## Exercise description
Please repeat the listing exactly, starting at its first line and stopping after the line that contains "branch tree. -/".

╭──

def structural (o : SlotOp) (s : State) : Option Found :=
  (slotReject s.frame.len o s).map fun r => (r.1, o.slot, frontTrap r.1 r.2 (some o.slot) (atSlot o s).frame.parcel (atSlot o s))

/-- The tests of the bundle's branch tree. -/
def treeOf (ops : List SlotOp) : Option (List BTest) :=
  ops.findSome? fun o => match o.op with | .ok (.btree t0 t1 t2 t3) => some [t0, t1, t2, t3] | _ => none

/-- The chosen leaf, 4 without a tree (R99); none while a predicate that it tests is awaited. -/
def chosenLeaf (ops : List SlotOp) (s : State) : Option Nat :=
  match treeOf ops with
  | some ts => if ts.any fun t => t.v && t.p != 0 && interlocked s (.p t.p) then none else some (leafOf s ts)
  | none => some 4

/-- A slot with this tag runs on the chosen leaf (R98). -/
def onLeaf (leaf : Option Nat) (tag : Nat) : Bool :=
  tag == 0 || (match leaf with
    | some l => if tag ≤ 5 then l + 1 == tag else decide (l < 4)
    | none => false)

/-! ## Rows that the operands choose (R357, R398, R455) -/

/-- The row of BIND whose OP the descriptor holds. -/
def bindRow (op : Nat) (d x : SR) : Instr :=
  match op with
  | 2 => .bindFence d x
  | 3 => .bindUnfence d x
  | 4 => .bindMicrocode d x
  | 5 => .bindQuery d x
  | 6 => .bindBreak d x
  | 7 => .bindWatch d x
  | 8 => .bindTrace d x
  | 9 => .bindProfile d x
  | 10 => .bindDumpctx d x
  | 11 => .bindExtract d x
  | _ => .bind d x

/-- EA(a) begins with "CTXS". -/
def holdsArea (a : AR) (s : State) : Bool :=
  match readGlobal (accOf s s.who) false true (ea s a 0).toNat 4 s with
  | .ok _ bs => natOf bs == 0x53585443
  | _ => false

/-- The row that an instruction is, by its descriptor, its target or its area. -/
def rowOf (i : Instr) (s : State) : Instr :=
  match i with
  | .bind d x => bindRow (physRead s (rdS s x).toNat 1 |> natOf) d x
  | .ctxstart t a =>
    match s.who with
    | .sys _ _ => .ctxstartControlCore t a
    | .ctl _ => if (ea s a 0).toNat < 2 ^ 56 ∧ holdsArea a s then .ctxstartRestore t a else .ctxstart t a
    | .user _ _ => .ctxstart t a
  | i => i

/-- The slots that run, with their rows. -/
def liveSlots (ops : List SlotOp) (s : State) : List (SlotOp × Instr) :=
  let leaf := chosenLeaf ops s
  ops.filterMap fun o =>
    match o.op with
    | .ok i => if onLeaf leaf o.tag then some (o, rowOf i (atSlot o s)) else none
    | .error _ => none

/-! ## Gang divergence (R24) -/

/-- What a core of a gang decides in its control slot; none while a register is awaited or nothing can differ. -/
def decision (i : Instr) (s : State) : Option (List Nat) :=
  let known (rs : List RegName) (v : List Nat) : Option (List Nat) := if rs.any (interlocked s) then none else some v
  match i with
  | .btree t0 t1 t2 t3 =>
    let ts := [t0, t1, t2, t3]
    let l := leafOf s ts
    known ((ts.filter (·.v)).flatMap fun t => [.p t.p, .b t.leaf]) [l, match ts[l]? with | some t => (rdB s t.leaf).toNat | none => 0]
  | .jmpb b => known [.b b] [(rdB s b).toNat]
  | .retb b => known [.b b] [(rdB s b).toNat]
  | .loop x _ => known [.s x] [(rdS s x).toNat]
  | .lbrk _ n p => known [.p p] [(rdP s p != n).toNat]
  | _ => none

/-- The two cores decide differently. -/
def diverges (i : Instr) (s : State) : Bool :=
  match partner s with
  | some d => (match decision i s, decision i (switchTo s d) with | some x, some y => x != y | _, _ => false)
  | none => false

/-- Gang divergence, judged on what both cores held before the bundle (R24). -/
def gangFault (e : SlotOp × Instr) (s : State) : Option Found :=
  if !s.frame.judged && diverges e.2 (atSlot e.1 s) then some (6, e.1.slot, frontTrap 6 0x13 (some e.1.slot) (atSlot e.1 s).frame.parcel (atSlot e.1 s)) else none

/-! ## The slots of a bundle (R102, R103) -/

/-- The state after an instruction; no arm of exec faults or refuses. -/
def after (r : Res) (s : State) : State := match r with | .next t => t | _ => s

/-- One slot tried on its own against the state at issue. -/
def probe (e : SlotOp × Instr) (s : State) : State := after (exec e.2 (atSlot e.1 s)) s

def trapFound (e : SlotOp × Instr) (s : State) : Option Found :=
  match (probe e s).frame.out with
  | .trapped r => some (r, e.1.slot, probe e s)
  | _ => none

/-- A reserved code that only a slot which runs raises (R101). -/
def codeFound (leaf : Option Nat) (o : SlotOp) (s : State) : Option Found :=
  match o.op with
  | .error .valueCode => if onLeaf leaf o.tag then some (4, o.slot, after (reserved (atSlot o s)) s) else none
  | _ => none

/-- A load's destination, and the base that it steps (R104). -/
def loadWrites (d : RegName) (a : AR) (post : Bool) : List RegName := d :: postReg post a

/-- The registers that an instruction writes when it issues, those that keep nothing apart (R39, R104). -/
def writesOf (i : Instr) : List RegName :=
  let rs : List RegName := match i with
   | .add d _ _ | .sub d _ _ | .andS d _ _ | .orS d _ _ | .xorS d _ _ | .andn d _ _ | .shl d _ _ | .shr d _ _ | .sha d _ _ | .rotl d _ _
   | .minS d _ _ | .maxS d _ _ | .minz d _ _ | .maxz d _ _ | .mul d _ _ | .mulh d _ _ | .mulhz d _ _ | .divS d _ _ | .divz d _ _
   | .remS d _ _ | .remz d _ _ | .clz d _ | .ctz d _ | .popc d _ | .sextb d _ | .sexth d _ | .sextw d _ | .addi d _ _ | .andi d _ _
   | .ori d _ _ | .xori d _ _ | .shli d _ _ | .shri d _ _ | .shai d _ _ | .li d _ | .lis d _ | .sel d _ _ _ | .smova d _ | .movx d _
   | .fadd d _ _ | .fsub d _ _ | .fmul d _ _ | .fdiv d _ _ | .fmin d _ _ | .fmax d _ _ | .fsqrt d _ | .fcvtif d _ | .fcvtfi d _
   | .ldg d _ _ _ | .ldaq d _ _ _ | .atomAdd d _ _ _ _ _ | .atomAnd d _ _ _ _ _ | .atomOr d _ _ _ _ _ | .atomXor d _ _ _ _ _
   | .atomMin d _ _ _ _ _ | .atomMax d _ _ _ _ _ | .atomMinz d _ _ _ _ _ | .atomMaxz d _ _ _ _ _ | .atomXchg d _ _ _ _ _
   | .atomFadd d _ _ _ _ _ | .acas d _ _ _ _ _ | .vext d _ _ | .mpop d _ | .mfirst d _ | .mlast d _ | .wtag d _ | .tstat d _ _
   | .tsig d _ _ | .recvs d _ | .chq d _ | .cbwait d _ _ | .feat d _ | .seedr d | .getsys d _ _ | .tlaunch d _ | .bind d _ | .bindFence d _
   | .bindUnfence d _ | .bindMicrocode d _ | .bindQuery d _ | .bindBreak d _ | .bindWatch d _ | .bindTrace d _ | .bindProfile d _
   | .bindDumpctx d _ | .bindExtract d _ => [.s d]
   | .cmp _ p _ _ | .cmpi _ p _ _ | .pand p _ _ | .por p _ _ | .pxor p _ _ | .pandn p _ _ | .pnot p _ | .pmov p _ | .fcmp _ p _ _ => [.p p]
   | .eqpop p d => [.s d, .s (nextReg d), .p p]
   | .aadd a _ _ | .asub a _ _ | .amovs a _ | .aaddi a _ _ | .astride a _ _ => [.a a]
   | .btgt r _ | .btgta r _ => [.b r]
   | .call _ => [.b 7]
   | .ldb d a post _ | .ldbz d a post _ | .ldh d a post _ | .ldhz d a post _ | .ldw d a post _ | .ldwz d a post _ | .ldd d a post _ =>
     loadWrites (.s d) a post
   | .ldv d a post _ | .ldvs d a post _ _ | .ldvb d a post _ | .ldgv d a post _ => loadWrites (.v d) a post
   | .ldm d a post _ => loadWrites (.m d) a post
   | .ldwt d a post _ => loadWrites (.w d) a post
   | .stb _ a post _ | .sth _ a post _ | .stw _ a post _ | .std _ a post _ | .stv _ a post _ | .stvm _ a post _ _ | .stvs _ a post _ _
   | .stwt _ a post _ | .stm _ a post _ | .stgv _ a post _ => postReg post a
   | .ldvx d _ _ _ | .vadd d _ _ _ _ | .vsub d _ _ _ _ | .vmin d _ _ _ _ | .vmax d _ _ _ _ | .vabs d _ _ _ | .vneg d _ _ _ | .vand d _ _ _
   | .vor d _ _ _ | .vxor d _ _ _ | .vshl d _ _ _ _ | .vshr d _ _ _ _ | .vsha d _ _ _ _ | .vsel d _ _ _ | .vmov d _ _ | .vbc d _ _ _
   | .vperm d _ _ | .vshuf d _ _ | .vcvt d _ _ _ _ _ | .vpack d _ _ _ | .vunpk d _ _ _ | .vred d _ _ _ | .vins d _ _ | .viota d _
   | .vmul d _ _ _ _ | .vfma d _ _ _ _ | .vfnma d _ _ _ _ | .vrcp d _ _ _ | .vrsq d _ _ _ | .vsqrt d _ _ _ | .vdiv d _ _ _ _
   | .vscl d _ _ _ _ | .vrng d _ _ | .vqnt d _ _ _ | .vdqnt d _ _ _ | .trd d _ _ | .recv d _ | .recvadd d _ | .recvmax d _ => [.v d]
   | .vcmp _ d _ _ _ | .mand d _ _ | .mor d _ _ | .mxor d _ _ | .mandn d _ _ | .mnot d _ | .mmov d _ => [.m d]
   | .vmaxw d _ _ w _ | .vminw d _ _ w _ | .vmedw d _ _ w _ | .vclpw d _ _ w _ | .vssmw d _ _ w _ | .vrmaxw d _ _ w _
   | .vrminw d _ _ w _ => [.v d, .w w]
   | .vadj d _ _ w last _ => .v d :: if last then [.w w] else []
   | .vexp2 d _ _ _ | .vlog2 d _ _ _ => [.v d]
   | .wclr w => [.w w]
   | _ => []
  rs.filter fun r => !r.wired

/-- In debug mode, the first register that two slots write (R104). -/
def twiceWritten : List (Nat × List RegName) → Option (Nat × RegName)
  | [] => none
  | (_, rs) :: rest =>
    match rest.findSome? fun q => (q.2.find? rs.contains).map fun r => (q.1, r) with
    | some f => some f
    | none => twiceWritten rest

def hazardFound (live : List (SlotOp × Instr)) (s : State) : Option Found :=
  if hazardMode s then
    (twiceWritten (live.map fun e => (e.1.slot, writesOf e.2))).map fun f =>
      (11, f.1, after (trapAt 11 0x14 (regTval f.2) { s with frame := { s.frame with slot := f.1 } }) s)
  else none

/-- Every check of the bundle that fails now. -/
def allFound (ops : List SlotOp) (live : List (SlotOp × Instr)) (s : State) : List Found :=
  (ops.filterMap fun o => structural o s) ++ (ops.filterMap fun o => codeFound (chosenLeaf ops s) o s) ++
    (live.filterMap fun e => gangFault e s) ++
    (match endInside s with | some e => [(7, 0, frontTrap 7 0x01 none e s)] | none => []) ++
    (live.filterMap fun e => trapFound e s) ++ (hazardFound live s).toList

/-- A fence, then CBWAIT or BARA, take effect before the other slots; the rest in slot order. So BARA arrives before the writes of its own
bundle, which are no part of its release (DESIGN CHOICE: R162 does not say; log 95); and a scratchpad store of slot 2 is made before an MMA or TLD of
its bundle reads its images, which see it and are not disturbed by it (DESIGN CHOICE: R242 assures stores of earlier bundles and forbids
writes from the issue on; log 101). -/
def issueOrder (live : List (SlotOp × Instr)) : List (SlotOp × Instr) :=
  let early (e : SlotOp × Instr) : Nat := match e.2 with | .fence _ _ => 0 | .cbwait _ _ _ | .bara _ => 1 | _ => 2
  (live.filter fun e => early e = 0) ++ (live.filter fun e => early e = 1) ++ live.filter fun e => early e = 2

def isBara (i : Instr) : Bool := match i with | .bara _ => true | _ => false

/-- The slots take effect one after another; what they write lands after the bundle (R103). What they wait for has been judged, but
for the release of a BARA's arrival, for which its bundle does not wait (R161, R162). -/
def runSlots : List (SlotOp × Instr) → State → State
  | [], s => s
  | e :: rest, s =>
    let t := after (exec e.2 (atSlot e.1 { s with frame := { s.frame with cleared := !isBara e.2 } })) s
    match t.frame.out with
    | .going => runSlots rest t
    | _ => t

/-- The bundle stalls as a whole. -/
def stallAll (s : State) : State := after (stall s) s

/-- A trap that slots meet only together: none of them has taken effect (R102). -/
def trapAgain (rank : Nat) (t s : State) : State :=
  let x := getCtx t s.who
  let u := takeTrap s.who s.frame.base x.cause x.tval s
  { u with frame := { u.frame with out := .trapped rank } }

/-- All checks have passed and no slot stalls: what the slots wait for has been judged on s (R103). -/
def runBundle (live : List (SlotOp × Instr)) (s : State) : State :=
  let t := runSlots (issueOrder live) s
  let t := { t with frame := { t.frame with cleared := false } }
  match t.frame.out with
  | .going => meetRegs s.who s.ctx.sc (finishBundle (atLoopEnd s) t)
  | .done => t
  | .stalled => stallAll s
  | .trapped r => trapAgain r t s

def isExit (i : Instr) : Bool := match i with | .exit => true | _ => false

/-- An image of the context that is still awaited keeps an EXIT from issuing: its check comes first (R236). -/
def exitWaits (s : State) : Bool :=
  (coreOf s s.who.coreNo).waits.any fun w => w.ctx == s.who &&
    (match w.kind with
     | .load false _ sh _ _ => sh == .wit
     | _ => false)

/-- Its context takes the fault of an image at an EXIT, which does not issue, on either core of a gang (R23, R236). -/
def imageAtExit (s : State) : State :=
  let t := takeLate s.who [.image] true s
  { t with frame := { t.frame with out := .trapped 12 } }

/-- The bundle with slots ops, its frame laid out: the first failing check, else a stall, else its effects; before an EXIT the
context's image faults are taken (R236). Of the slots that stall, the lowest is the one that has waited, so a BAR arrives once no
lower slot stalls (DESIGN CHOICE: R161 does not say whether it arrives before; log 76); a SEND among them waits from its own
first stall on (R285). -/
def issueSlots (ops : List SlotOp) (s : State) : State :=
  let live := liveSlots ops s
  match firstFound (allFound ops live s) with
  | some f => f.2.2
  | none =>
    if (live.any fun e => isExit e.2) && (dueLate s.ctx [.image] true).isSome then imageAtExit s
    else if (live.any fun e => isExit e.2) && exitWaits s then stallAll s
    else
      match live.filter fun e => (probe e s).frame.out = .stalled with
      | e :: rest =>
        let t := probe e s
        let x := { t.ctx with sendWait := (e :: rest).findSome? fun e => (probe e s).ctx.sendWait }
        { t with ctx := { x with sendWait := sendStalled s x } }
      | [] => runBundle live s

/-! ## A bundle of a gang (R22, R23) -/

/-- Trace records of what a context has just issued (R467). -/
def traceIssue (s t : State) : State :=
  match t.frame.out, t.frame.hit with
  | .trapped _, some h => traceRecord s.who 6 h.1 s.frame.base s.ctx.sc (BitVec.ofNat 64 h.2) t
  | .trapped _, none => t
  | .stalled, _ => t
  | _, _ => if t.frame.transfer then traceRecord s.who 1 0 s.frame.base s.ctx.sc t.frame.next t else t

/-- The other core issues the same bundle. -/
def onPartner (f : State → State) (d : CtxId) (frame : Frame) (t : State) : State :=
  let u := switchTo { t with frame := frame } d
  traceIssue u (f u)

╰──

## Output below
def structural (o : SlotOp) (s : State) : Option Found :=
  (slotReject s.frame.len o s).map fun r => (r.1, o.slot, frontTrap r.1 r.2 (some o.slot) (atSlot o s).frame.parcel (atSlot o s))

/-- The tests of the bundle's branch tree. -/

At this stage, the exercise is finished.